The CFA used websites for five major insurers in 10 big cities to get auto insurance quotes for two hypothetical drivers with different socioeconomic attributes.
“It is profoundly unfair that a driver with a moderate income and a perfect driving record is often charged more for auto insurance than higher-income drivers with DUIs, accidents and speeding tickets,” said J. Robert Hunter, CFA’s director of insurance, in a statement.
The CFA opposes using non-driving-related factors in setting rates for auto insurance, given that minimum liability coverage is required in most states.
Researchers found that in 70 percent of tests, a moderate-income driver with a perfect driving record was charged more for basic liability insurance than a high-income driver with a recent drunken driving, or DUI, conviction.
It also found that 53 percent of the time, the same moderate-income drivers were charged more than high-income drivers who recently caused an accident resulting in bodily injury.
In over half of the tests (19 of 36) the moderate-income driver was charged more for basic insurance than a high-income driver who caused an accident and was convicted of speeding in the past year.
California was the only market tested where good drivers always paid less than poor ones, no matter their income. California has the best consumer protections in the nation to prevent unfair pricing, according to the CFA, and it recommends that other states adopt similar standards.
California bars the use of a driver’s previous insurance coverage history to set rates.

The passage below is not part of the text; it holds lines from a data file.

-- ==== Sys2Proof/Machine/Bus.lean ====
section
/-!
DEFINITION. Writes to the register window, unit reset, and controller writes to the limit registers (R11 to R14, R45, R62,
R207, R262, R275, R332, R342 to R346, R458, R477).
-/
namespace Sys2Proof.Machine

/-! ### Unit reset (R477) -/

/-- Unit reset: everything at its Reset column, the unit held in reset. What lies outside the unit, the fused roll count
and the rails keep their state; what has left the unit stays out. -/
def Chip.resetUnit (c : Chip) : Chip :=
  { Chip.reset with
    psram := c.psram, out := c.out, fresh := c.fresh
    fw := { Chip.reset.fw with roll := c.fw.roll }
    pwr := { (default : PwrSt) with rails := c.pwr.rails, standby := c.pwr.standby } }

/-! ### Field writes -/

/-- The log of a write with non-zero reserved bits (R13). -/
def Chip.noteRsvd (c : Chip) (off rsvd : Nat) (val : Word) : Chip :=
  if Nat.land val.toNat rsvd ≠ 0 then c.note .rsvdWrite 0 off val.toNat else c

/-- The log of a write of a reserved encoding (R14). -/
def Chip.noteValue (c : Chip) (off : Nat) (val : Word) (bad : Bool) : Chip :=
  if bad then c.note .rsvdValue 0 off val.toNat else c

/-- The value last written to a register whose writes wait for the next tick, or the value in force. -/
def Chip.lastWritten (c : Chip) (off : Nat) : Word := (tget c.regNext off).getD (c.reg off)

/-- A value waits for the next tick. -/
def Chip.setNext (c : Chip) (off : Nat) (w : Word) : Chip := { c with regNext := tset c.regNext off (some w) }

/-- UNIT_TICKCFG: is BGSLOT, or PERIOD_US, of a value a reserved encoding (R62)? -/
def bgslotBad (w : Word) : Bool := let b := fld w.toNat 23 16; b < 0x08 ∨ 0x40 < b
def periodBad (w : Word) : Bool := let p := fld w.toNat 14 0; p < 100 ∨ 20000 < p

/-- A host write of UNIT_TICKCFG (R13, R14, R62) (log entry 77). -/
def Chip.writeTickcfg (c : Chip) (val : Word) : Chip :=
  let old := (c.lastWritten 0x020).toNat
  let b := if bgslotBad val then fld old 23 16 else fld val.toNat 23 16
  let p := if periodBad val then fld old 14 0 else fld val.toNat 14 0
  let c := { c with cyc := { c.cyc with tickcfg := true } }
  let c := (c.noteRsvd 0x020 0xFF008000 val).noteValue 0x020 val (bgslotBad val || periodBad val)
  c.setNext 0x020 (BitVec.ofNat 32 (b * 0x10000 + p))

/-- A host write of UNIT_MERGECFG: one whose INDEX exceeds SIZEM1 changes nothing (R207). -/
def Chip.writeMergecfg (c : Chip) (val : Word) : Chip :=
  let c := c.noteRsvd 0x090 0x7F00C0C0 val
  if fld val.toNat 5 0 < fld val.toNat 13 8 then c.noteValue 0x090 val true
  else c.setNext 0x090 (val &&& 0x80FF3F3F#32)

/-- A host write of UNIT_LOADCFG (R332). -/
def Chip.writeLoadcfg (c : Chip) (val : Word) : Chip :=
  let q := fld val.toNat 7 0
  let c := c.noteRsvd 0x124 0xFFFFFF00 val
  if q < 0x10 ∨ 0x40 < q then c.noteValue 0x124 val true else c.setNext 0x124 (BitVec.ofNat 32 q)

/-- Is any request PARKING, PARKED or RESUMING (R275)? -/
def Chip.anyParked (c : Chip) : Bool :=
  c.req.any fun p => p.2.state = .parking ∨ p.2.state = .parked ∨ p.2.state = .resuming

/-- A host write of a parking register (R275). -/
def Chip.writePark (c : Chip) (off : Nat) (val : Word) : Chip :=
  let rsvd := if off = 0x0D4 then 0xFFFFFF00 else if off = 0x0D8 then 0x00000FFF else 0xFFFF0000
  let c := c.noteRsvd off rsvd val
  if c.anyParked then c.note .parkBusy 0 off val.toNat
  else c.setNext off (val &&& ~~~ (BitVec.ofNat 32 rsvd))

/-- A host write of UNIT_IRQMASK: clearing the mask of a pending source sends its message (R345, R346). -/
def Chip.writeIrqmask (c : Chip) (val : Word) : Chip :=
  let old := c.reg 0x12C
  let c := (c.noteRsvd 0x12C 0xFFFF0000 val).setReg 0x12C (val &&& 0xFFFF#32)
  (List.range 16).foldl (fun c i =>
    if old.getLsbD i ∧ !val.getLsbD i ∧ c.rbit 0x128 i then c.msix i else c) c

/-- RUN is set: the holdover count starts from this write, and there has been no tick since (R46, R63). -/
def Chip.startRun (c : Chip) : Chip :=
  let c := { c with tick := { c.tick with holdBase := c.clk.now, inHold := false, holdDue := false } }
  (c.clrReg 0x024 0xC00#32).orReg 0x008 1#32

/-- RUN is cleared: no further step starts, holdover ends; while no step runs the accepted commands are due (R45, R46,
R327). -/
def Chip.stopRun (c : Chip) : Chip :=
  let c := ({ c with tick := { c.tick with inHold := false, holdDue := false } }).clrReg 0x008 1#32
  if c.ready ∧ !c.stp.active then c.markDue else c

Some insurers charge more if a driver has a gap in insurance, such as losing their license after driving drunk and not being able to drive for months.
Some gaps in coverage can be explained to an insurance agent to prevent a higher quote. For example, a veteran who didn’t have insurance while they were out of the country during military duty should discuss it with an insurance agent.
To find the best auto insurance rate, it’s important to shop around and get quotes from several insurers for the coverage you want and need.